Making cakes in the year 2014

I've been trying to make a cake. There are lots of published recipes out there for how to make this cake, but the one that I used came with only a very blurry image of what the finished cake should look like. So I really had to hope that the recipe was a good one, because I wasn't entirely sure if I would be able to tell whether it worked or not.

To get started, I used one of those online shopping services that can deliver all the ingredients to your door. Even though they claimed that they stocked everything on my shopping list, they then informed me that there were a small number of ingredients that they were not able to physically access at the moment. Frustratingly, they weren't able to tell me which ingredients would be missing when they delivered them. How odd. 

Something else that seemed unusual was that my cake recipe specified that I needed almost 100 times the amount of ingredients compared to what will end up in the finished cake. Seems a bit wasteful, but who am I to argue with the recipe?

Before I could actually start the baking process, I found that there were a few issues that I had to overcome. Lots of the ingredients had become stuck to the packaging and I had to use a tool which could separate the two. Only, some of the time it didn't get rid of all the packaging, and some of the time it ended up getting rid of not just the packaging but some of the ingredient as well. There's actually several tools on the market for doing this, but they all seem to perform slightly differently.

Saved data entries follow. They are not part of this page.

/-- SET_POLICY sets both policies or neither; SET_LIMITS clamps each limit, the reserve against the low percentage as
clamped, and lowers levels only when a percentage changed: each level that falls posts one LEVEL event with the slot, the
new level and the headroom, slot 0 first, and a READY slot's lamp follows it; nothing else is posted (R87, R155, R156, R157).
The widths of the limits in the reply,
the threshold in four bytes and the others in one, are the model's reading of R186 (notes/assumptions/21). -/
def Obligations.SettingsRequestsTakeEffect : Prop :=
  ∀ (s : State) (sel : Selection), s.phase = .running →
    (∀ (a b : Byte) (g : NonGenuinePolicy) (p : SuspectPolicy), NonGenuinePolicy.ofCode a = some g →
      SuspectPolicy.ofCode b = some p →
      ∃ t : State, exec (.setPolicy a b sel) s = .next t ∧ OnlyChanges [.settings, .sto, .sysp] s t ∧
        t.settings = { s.settings with nonGenuine := g, suspect := p } ∧
        t.sto = { s.sto with
          dirty := (if s.settings.nonGenuine = g ∧ s.settings.suspect = p then s.sto.dirty
            else put s.sto.dirty recSettings true) } ∧
        SysReplied (holderMet s sel 2) 0x0C .ok [g.code, p.code] t) ∧
    (∀ a b : Byte, 1 < a.toNat ∨ 1 < b.toNat →
      ∃ t : State, exec (.setPolicy a b sel) s = .next t ∧ SysRefused s sel 2 0x0C .range t) ∧
    (∀ (low reserve window swath purge : Byte) (threshold : Half) (asked l : Limits),
      asked = ⟨low.toNat, reserve.toNat, threshold.toNat, window.toNat, swath.toNat, purge.toNat⟩ →
      l = ⟨max 1 (min 50 low.toNat), min (max 1 (min 50 low.toNat)) reserve.toNat, max 16 (min 4000 threshold.toNat),
        max 5 (min 255 window.toNat), max 1 (min 60 swath.toNat), max 1 (min 60 purge.toNat)⟩ →
      ∃ t : State, exec (.setLimits low reserve threshold window swath purge sel) s = .next t ∧
        OnlyChanges [.settings, .sto, .sysp, .accounts, .slots] s t ∧ t.settings = { s.settings with limits := l } ∧
        t.sto = { s.sto with
          dirty := (if l = s.settings.limits then s.sto.dirty else put s.sto.dirty recSettings true) } ∧
        (∀ n : SlotId, t.accounts[n] = s.accounts[n].map fun a =>
          if a.metered = true ∧ (l.low ≠ s.settings.limits.low ∨ l.reserve ≠ s.settings.limits.reserve) then
            { a with level := lowerLevel a.level (levelComputed l a.capacity (headroom a)) }
          else a) ∧
        (let fallen (n : SlotId) : Option (Account × Level) := s.accounts[n].bind fun a =>
          let v := lowerLevel a.level (levelComputed l a.capacity (headroom a))
          if a.metered = true ∧ (l.low ≠ s.settings.limits.low ∨ l.reserve ≠ s.settings.limits.reserve) ∧ v ≠ a.level
          then some (a, v) else none
        t.sysp = { (allSlots.foldl (fun u n => match fallen n with
              | some (a, v) => postEvent u .level (slotByte n) v.code (some (figure (headroom a)))
              | none => u) s).sysp with holder := t.sysp.holder, sent := t.sysp.sent } ∧
            ∀ n : SlotId,
              (fallen n = none ∨ s.slots[n].state ≠ .ready → t.slots[n] = s.slots[n]) ∧
              ∀ (a : Account) (v : Level), fallen n = some (a, v) → s.slots[n].state = .ready →
                t.slots[n] = { s.slots[n] with
                  override := none, shown := statePattern .ready (some v), lampPhase := t.slots[n].lampPhase }) ∧
        SysReplied (holderMet s sel 7) 0x0D (if l = asked then .ok else .clamped) (limitFields l) t)

/-- FLUSH asks for an ADD_USED for every account that a trigger serves, and its reply names them; with the line busy
each then waits in its slot's place (R92, R158). On a free line with an empty queue in normal service the first of them
starts: its expected total and amount go out and the amount moves to in-flight (R64, R94). -/
def Obligations.FlushAsksForEveryWriteBack : Prop :=
  ∀ (s : State) (sel : Selection), s.phase = .running →
    ∃ t : State, exec (.flush sel) s = .next t ∧ OnlyChanges (arbiterParts ++ [.sysp]) s t ∧
      SysReplied (holderMet s sel 0) 0x0E .ok
        (u8 (allSlots.filter (triggerDue s)).length ++ be16 (slotMask (triggerDue s))) t ∧
      (s.cbc.line.isSome = true → OnlyChanges [.cbc, .sysp] s t ∧ t.cbc.line = s.cbc.line ∧
        ∀ n : SlotId, triggerDue s n = true → ∃ ops, QEntry.writeBack n ops ∈ t.cbc.queue ∧ WbOp.addUsed ∈ ops) ∧
      (s.cbc.line = none → s.cbc.queue = [] → s.cbc.flush = false →
        ((∀ n : SlotId, triggerDue s n = false) → t.cbc = s.cbc ∧ t.accounts = s.accounts) ∧
        ∀ (n : SlotId) (a : Account), triggerDue s n = true → (∀ m : SlotId, triggerDue s m = true → n.val ≤ m.val) →
          canSend s n a → AddUsedBegun s t n a ∧
            ∀ m : SlotId, m ≠ n → triggerDue s m = true → QEntry.writeBack m [.addUsed] ∈ t.cbc.queue)

/-- What a selection sends on the two ports, and the selections that bring no request (R106, R148 to R151). Every selection
sends the reply that was ready when it began, or NONE, then 0x00, most significant bit of each byte first; while deselected
SYS_DO and ENG_DO are at high impedance, and out of service a selection is ignored whole (R148, R163, R179). A failed frame
yields the reply of the check it fails, in
place of any reply held; a partial one yields none; a collect selection takes away a reply that was ready and was clocked
whole, and no other. That a partial selection takes away no reply, however many bytes were clocked, is the model's reading
of R149 beside R150 (notes/assumptions/7). -/
def Obligations.SelectionsWithoutARequest : Prop :=
  (∀ s : State, sysDo s .deselected = none ∧ engDo s .deselected = none ∧
    (s.phase ≠ .running → (∀ p : PortMoment, sysDo s p = none ∧ engDo s p = none) ∧
      ∀ (i : Instr) (x : Byte × List Byte), systemBody i = some x ∨ engineBody i = some x → exec i s = .next s)) ∧
  ∀ s : State, s.phase = .running →
    let out (h : Holder) (ready : Bool) (n : Nat) : List Byte :=
      ((match h with
        | .ready r => if ready then r.frame else noneReply.frame
        | _ => noneReply.frame) ++ List.replicate n 0x00).take n
    (∀ (k j : Nat) (b : Byte), j < 8 →
      (s.sysp.sent[k]? = some b → sysDo s (.selected (8 * k + j)) = some (b.getMsbD j)) ∧
      (s.engp.sent[k]? = some b → engDo s (.selected (8 * k + j)) = some (b.getMsbD j))) ∧
    (∀ (i : Instr) (kind : Byte) (body : List Byte) (sel : Selection), i.selection = some sel →
      (systemBody i = some (kind, body) → ∃ t : State, exec i s = .next t ∧
        t.sysp.sent = out s.sysp.holder sel.ready (body.length + 3 + sel.filler)) ∧
      (engineBody i = some (kind, body) → ∃ t : State, exec i s = .next t ∧
        t.engp.sent = out (engHolder s) sel.ready (body.length + 3 + sel.filler))) ∧
    (∀ (frame : List Byte) (sel : Selection) (st : Status), judgeSystem sel frame = .failed st →
      byteAt frame 0 ≠ 0 →
      ∃ t : State, exec (.sysFrameRejected frame sel) s = .next t ∧ OnlyChanges [.sysp] s t ∧
        t.sysp.events = s.sysp.events ∧
        t.sysp.sent = out s.sysp.holder sel.ready ((byteAt frame 1).toNat + 3 + sel.filler) ∧
        SysReplied (holderMet s sel (byteAt frame 1).toNat) (byteAt frame 0) st [] t) ∧
    (∀ (received : List Byte) (ready : Bool), judgeSystem ⟨ready, 0⟩ received = .notWhole → received.head? ≠ some 0 →
      exec (.sysPartialSelection received ready) s = .next
        { s with sysp := { s.sysp with sent := out s.sysp.holder ready received.length } }) ∧
    (∀ (clocked : Nat) (ready : Bool), 0 < clocked →
      ∃ t : State, exec (.sysCollectSelection clocked ready) s = .next t ∧ OnlyChanges [.sysp] s t ∧
        t.sysp.events = s.sysp.events ∧
        (∀ r : Reply, s.sysp.holder = .ready r → ready = true → r.frame.length ≤ clocked →
          t.sysp.holder = .empty ∧ t.sysp.sent = r.frame ++ List.replicate (clocked - r.frame.length) 0) ∧
        (∀ r : Reply, s.sysp.holder = .ready r → ready = false ∨ clocked < r.frame.length →
          t.sysp.holder = s.sysp.holder) ∧
        (sysRdy s = false → t.sysp.holder = s.sysp.holder ∧
          t.sysp.sent = (noneReply.frame ++ List.replicate clocked 0).take clocked)) ∧
    (∀ (frame : List Byte) (sel : Selection) (st : Status), judgeEngine sel frame = .failed st →
      byteAt frame 0 ≠ 0 →
      ∃ t : State, exec (.engFrameRejected frame sel) s = .next t ∧ OnlyChanges [.engp] s t ∧
        t.engp = { s.engp with reply := t.engp.reply, sent := t.engp.sent } ∧
        t.engp.sent = out (engHolder s) sel.ready ((byteAt frame 1).toNat + 3 + sel.filler) ∧
        EngReplied (replyMet s sel (byteAt frame 1).toNat) (byteAt frame 0) st false false [] t) ∧
    (∀ (received : List Byte) (ready : Bool), judgeEngine ⟨ready, 0⟩ received = .notWhole → received.head? ≠ some 0 →
      exec (.engPartialSelection received ready) s = .next
        { s with engp := { s.engp with sent := out (engHolder s) ready received.length } }) ∧
    (∀ (clocked : Nat) (ready : Bool), 0 < clocked →
      ∃ t : State, exec (.engCollectSelection clocked ready) s = .next t ∧ OnlyChanges [.engp] s t ∧
        t.engp = { s.engp with reply := t.engp.reply, sent := t.engp.sent } ∧
        (∀ r : Reply, s.engp.reply = some r → ready = true → r.frame.length ≤ clocked →
          t.engp.reply = none ∧ t.engp.sent = r.frame ++ List.replicate (clocked - r.frame.length) 0) ∧
        (∀ r : Reply, s.engp.reply = some r → ready = false ∨ clocked < r.frame.length →
          t.engp.reply = s.engp.reply) ∧
        (s.engp.reply = none → t.engp.reply = none ∧
          t.engp.sent = (noneReply.frame ++ List.replicate clocked 0).take clocked))

/-! ### Cartridge bus -/

/-- The line actions of an attempt follow one another: the break, the backoff of a retry, the preamble, the message,
the wait with the command's deadline, and the taking of the reply within 8 ms. A framing error between the end of the
message and the end of the reply notes FRAMING and starts the discard; a deadline that expires during the discard notes
TIMEOUT, and the discard goes on. An address character in the backoff, the preamble, the hold or the discard, or on a free
line, is discarded and only returns the idle count to 0 (R45, R46, R48, R50, R52, R53, R55, R56, R58). That
REPLY_ADDRESS_CHARACTER while a reply is being taken only returns that count to 0 is no rule but the model's convention: the
reply's further characters, address characters among them, come with CBUS_REPLY_END, which notes LENGTH for a further address
character as R53 and R54 have it (notes/assumptions/10, with 9 and 28). The idle count of 1 after a message is that of its last stop bit; the run that
BACKOFF_COMPLETE carries and the 0 that a character leaves are the model's reading of R45 (notes/assumptions/10);
that it runs while the part is held in reset too is the model's choice (notes/assumptions/3). -/
def Obligations.LineActionsFollowOneAnother : Prop :=
  (∀ (s : State) (data : Byte), s.phase ≠ .off → s.cbc.line = none →
    exec (.replyAddressCharacter data) s = .next { s with cbc := { s.cbc with idle := 0 } } ∧
    exec .cbusFramingError s = .next { s with cbc := { s.cbc with idle := 0 } }) ∧
  ∀ (s : State) (tx : Transaction), s.phase = .running → s.cbc.line = some tx →
    (tx.action = .breaking → tx.attempt ≤ 1 →
      exec .breakEnd s = .next { s with cbc := { s.cbc with
        line := some { tx with action := .preamble, limit := some ⟨s.clock, 500⟩ }
        breakOwed := false, idle := 0, backoff := 0 } }) ∧
    (tx.action = .breaking → 1 < tx.attempt →
      exec .breakEnd s = .next { s with cbc := { s.cbc with
        line := some { tx with action := .backoff, limit := some ⟨s.clock, 500⟩ }
        breakOwed := false, idle := 0, backoff := 0 } }) ∧
    (∀ k : Nat, tx.action = .backoff → k ≤ 8 * tx.attempt →
      exec (.backoffComplete k) s = .next { s with cbc := { s.cbc with
        line := some (if 11 ≤ k then { tx with action := .sending 0, limit := none }
          else { tx with action := .preamble, limit := some ⟨s.clock, 500⟩ })
        idle := k, backoff := 8 * tx.attempt } }) ∧
    (tx.action = .preamble →
      exec .preambleComplete s = .next { s with cbc := { s.cbc with
        line := some { tx with action := .sending 0, limit := none }, idle := 11 } }) ∧
    (∀ k : Nat, tx.action = .sending k →
      exec .messageSent s = .next { s with cbc := { s.cbc with
        line := some { tx with
          action := .awaiting
          deadline := some ⟨s.clock, match tx.command with
            | .admission .readId | .writeBack .readUsage | .readArea _ _ _ => 300
            | .admission .challenge => 1000
            | .writeBack .addUsed | .writeBack .markSpent => 2500⟩ }
        idle := 1 } }) ∧
    (∀ data : Byte, tx.action = .awaiting →
      exec (.replyAddressCharacter data) s = .next { s with cbc := { s.cbc with
        line := some { tx with action := .taking data, deadline := none, limit := some ⟨s.clock, 800⟩ }
        idle := 0 } }) ∧
    (tx.action = .awaiting →
      exec .cbusFramingError s = .next { s with cbc := { s.cbc with
        line := some { tx with
          action := .discarding false, noted := .framing :: tx.noted, limit := some ⟨s.clock, 500⟩ }
        idle := 0 } }) ∧
    (∀ address : Byte, tx.action = .taking address →
      exec .cbusFramingError s = .next { s with cbc := { s.cbc with
        line := some { tx with
          action := .discarding true, noted := .framing :: tx.noted, limit := some ⟨s.clock, 500⟩ }
        idle := 0 } }) ∧
    (tx.action = .discarding false → tx.deadline.isSome = true →
      exec .replyDeadlineExpiry s = .next { s with cbc := { s.cbc with
        line := some { tx with noted := .timeout :: tx.noted, deadline := none } } }) ∧
    (∀ data : Byte, tx.action = .backoff ∨ tx.action = .preamble ∨ tx.action = .held ∨
        (∃ taken, tx.action = .discarding taken) →
      exec (.replyAddressCharacter data) s = .next { s with cbc := { s.cbc with idle := 0 } }) ∧
    (∀ data address : Byte, tx.action = .taking address →
      exec (.replyAddressCharacter data) s = .next { s with cbc := { s.cbc with idle := 0 } }) ∧
    (tx.action = .backoff ∨ tx.action = .preamble ∨ tx.action = .held ∨ (∃ taken, tx.action = .discarding taken) →
      exec .cbusFramingError s = .next { s with cbc := { s.cbc with idle := 0 } })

After I got rid of the packaging I noticed that lots of the ingredients had started to spoil and had to be thrown away, but some of them could be salvaged by cutting off the bad parts. There also seemed to be a lot of implements that you can buy to help with the cutting. Wasn't obvious which one was the best, so I used the first one that Google suggested.

At this point it was kind of frustrating to notice that a small proportion of my ingredients weren't cake ingredients at all. I had to throw them all away, but I think that some of them may have ended up in the final cake.

When it came to the actual baking, I was a bit overwhelmed by the fact that there were dozens of different manufacturers who all claimed that I could make a better cake if only I used their brand of oven. Nearly all of these ovens just let you put your raw ingredients in one slot — after you have removed packaging, the spoilt ingredients, and the non-cake ingredients — and voila, out comes your cake!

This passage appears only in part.